Data extract Block Start
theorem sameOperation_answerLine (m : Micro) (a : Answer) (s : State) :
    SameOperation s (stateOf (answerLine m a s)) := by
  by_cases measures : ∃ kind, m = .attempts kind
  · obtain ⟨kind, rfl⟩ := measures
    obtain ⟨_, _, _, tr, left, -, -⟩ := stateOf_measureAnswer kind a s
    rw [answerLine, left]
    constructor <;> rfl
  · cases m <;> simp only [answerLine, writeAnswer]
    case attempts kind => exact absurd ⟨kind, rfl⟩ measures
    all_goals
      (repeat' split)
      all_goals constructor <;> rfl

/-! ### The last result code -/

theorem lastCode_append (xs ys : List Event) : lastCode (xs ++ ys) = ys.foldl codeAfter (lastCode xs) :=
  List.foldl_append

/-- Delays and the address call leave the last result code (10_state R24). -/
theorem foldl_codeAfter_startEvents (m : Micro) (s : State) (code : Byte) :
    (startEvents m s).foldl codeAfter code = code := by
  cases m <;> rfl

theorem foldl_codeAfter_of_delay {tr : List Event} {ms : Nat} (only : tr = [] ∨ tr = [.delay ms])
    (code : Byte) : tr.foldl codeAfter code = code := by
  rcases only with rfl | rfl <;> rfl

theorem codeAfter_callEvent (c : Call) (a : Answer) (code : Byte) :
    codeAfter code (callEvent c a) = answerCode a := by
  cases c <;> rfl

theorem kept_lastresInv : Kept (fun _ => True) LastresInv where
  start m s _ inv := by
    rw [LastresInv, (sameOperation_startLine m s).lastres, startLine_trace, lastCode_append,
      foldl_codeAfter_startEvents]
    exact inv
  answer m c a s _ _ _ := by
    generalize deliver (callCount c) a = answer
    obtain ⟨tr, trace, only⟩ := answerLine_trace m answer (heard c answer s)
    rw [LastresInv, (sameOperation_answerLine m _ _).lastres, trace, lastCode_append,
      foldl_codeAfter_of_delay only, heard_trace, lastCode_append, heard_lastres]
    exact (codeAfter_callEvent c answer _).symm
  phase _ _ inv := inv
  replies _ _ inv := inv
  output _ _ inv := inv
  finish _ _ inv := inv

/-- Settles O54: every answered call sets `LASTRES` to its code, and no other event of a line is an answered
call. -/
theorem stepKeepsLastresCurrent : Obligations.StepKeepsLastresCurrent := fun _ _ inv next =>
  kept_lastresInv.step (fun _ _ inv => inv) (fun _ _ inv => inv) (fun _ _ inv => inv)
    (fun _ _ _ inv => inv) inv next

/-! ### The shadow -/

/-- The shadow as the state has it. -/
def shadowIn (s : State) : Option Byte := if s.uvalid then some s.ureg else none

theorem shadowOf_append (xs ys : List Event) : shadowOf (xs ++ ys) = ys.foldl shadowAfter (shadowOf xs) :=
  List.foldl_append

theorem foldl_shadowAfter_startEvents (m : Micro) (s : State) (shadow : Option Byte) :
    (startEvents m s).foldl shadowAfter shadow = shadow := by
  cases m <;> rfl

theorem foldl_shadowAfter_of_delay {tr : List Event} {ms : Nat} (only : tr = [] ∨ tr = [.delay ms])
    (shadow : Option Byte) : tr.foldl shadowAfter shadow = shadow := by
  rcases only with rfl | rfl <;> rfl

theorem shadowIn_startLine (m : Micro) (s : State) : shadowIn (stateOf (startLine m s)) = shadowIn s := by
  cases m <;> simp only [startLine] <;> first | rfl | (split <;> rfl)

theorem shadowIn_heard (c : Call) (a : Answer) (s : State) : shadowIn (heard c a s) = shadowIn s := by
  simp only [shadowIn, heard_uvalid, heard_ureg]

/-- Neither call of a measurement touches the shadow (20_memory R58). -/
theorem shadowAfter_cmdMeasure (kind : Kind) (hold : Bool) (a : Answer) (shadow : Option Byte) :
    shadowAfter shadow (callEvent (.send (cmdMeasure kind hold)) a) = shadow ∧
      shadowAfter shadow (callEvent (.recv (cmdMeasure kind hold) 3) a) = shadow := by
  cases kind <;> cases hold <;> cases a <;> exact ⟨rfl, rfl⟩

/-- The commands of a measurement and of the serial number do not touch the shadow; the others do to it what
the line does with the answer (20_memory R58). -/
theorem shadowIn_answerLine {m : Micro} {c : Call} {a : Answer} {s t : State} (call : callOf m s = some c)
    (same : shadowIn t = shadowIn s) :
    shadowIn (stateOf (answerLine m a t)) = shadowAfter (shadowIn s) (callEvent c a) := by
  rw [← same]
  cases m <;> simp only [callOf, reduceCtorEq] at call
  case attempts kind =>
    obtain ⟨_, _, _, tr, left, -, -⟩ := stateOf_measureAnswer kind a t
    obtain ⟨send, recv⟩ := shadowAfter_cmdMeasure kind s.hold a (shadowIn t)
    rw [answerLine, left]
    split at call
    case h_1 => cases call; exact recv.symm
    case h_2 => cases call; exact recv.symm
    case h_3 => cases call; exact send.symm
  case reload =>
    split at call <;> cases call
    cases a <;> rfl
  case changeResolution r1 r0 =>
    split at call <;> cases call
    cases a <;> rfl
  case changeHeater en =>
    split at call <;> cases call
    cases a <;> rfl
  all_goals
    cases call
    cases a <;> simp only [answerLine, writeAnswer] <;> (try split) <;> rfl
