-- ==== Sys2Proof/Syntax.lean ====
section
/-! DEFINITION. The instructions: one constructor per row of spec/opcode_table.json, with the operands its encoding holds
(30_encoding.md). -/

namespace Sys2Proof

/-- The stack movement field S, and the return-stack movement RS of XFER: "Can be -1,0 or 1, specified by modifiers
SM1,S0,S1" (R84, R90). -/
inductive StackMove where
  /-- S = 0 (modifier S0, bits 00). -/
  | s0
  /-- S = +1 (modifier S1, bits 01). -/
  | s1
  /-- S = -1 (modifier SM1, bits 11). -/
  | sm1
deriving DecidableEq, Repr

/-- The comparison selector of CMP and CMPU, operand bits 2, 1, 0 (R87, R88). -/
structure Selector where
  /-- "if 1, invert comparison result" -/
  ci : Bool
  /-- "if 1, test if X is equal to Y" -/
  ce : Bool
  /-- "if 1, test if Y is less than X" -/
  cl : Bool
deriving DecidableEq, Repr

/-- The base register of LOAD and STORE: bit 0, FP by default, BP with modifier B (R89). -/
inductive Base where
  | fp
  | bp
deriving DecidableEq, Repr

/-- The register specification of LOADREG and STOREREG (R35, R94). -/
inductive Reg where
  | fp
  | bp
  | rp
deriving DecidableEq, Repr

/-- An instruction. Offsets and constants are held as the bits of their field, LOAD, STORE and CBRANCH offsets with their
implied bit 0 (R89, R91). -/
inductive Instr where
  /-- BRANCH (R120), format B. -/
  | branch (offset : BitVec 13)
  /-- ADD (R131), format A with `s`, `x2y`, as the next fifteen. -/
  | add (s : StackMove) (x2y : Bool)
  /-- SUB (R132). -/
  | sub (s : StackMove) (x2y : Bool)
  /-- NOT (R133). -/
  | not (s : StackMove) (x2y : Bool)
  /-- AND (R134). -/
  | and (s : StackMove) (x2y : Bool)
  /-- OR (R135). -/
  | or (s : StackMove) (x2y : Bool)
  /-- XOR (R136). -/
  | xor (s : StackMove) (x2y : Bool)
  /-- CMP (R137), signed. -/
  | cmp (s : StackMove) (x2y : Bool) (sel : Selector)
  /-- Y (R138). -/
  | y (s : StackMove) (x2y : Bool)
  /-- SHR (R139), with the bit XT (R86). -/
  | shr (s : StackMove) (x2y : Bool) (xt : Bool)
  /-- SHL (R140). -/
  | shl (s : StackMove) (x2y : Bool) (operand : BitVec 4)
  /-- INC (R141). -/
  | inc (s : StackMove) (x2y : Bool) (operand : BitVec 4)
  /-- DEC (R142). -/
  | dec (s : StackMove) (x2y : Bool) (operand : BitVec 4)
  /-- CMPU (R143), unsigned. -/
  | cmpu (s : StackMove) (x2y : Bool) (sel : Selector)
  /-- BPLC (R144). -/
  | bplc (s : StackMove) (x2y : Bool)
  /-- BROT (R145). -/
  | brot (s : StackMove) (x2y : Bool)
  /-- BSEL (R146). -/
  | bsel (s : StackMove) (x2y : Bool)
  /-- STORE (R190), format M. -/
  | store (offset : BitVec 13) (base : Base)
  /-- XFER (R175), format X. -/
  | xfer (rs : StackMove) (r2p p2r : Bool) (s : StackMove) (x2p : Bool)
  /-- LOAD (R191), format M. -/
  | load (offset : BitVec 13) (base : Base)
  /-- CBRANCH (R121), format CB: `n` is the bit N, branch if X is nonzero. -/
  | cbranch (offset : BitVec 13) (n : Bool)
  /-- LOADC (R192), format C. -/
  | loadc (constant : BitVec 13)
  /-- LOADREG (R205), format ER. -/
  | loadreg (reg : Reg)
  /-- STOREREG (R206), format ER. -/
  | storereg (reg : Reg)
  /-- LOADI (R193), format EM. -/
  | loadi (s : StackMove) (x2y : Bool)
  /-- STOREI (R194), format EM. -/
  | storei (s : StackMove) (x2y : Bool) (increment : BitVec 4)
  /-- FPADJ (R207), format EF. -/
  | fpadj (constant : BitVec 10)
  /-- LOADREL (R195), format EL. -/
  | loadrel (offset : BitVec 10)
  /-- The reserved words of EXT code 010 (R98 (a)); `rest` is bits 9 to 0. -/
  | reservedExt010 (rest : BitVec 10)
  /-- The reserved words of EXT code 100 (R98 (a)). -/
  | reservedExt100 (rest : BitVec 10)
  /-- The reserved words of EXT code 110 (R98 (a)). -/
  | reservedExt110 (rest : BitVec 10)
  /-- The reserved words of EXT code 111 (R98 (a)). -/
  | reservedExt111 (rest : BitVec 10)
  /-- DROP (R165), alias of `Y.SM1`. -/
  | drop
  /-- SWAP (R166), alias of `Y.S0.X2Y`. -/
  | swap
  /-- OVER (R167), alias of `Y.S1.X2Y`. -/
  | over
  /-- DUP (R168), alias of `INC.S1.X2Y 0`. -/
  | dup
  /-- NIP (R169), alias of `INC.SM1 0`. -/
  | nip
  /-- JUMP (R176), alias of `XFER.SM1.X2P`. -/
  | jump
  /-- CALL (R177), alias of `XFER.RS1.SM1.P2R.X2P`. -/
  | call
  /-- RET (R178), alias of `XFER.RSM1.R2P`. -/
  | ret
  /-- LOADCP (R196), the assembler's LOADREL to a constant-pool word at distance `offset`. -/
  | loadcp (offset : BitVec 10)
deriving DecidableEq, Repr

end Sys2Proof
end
Data extract Block End
Among the lines above, which hold the word "left"? Report each one.

    obtain ⟨_, _, _, tr, left, -, -⟩ := stateOf_measureAnswer kind a s
    rw [answerLine, left]
    obtain ⟨_, _, _, tr, left, -, -⟩ := stateOf_measureAnswer kind a t
    rw [answerLine, left]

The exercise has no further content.